# Introduction

##### In a city of your choice, if someone is looking to open a restaurant, where would you recommend that they open it? Similarly, if a contractor is trying to start their own business, where would you recommend that they setup their office?

For this assignment we're going to use the former statement in the question above and say that we have a client looking to open a restaurant in Detroit, Michigan, and they want to know the best location for it. We can narrow it down to a radius of 1/2 of a mile (~800m) from the heart of downtown (known as Campus Martius). Let's say this restaurant will be a seafood restaurant. Detroit has a wide variety of restaurants downtown and we'll be doing this research with the help of Foursquare and their vast location dataset on the city and its venues. By opening this new seafood restaurant this will allow citizens a wider variety to choose from when dining downtown and will generate revenue itself, surrounding venues, and for the city as a whole.

# Data

We'll be using the Foursquare API to request location data that we'll be using similarly to how we've used it in the New York and Toronto assignments. We'll start by specifying our initial location (Campus Martius) and setting our 800m radius, and then exploring the neighborhood for similar restaurants. We'll want to look for an area that has a decent amount of foot traffic and is decently far enough away from other seafood restaurants so the market in one area isn't over-saturated. We should take into consideration the sports arenas, casinos, and other entertainment venues as that will generate the most foot traffic. Main streets are ideal for cars driving by *and* foot traffic, but will most likely be more expensive to rent out. We'll try and find the fairest compromise for a neighborhood and see what the best option will be.
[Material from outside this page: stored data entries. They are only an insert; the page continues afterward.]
-- ==== Sys2Proof/Laws/Decode.lean ====
section
/-! SUPPORT. The two fields of a byte as numbers, and what the decoder gives in each case of 30_encoding.md R63. -/

namespace Sys2Proof

theorem srcField_toNat (b : Byte) : (srcField b).toNat = b.toNat / 16 := by
  have := b.isLt
  rw [srcField, BitVec.extractLsb'_toNat, Nat.shiftRight_eq_div_pow]
  omega

theorem dstField_toNat (b : Byte) : (dstField b).toNat = b.toNat % 16 := by
  rw [dstField, BitVec.extractLsb'_toNat, Nat.shiftRight_eq_div_pow]
  omega

/-- A byte is its two fields. -/
theorem toNat_eq_fields (b : Byte) : b.toNat = 16 * (srcField b).toNat + (dstField b).toNat := by
  rw [srcField_toNat, dstField_toNat]
  omega

/-- Two bytes with the same fields are equal. -/
theorem fields_inj {b c : Byte} (hs : srcField b = srcField c) (hd : dstField b = dstField c) : b = c :=
  BitVec.eq_of_toNat_eq (by rw [toNat_eq_fields b, toNat_eq_fields c, hs, hd])

/-- The fields of the byte that is built from two fields. -/
theorem fields_fieldsByte : ∀ src dst : Nib, srcField (fieldsByte src dst) = src ∧ dstField (fieldsByte src dst) = dst := by
  decide

end Sys2Proof
end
Our relevant data needed to begin:
- `address`: `'Detroit, MI'`, but we'll be specifying Campus Martius using it's latitude and longitude.
- `Campus_lat` and `Campus_lon`: these are the latitude and longitude variable for Campus Martius to specify the heart of our city in question.

- `radius`: This will be set to 800 (in meters) to specify our target radius.

###### Foursquare API variables
- `CLIENT_ID = 'client_id'` Foursquare ID
- `CLIENT_SECRET = 'client_secret'` Foursquare Secret key
- `VERSION = '20180605'` Foursquare API version
- `LIMIT = limit_num` Limit of number of venues returned by Foursquare API

---------------------------

From all the above data we'll then be able to collect a whole bunch of information by using the following URL and requesting Foursquare's information based on our query.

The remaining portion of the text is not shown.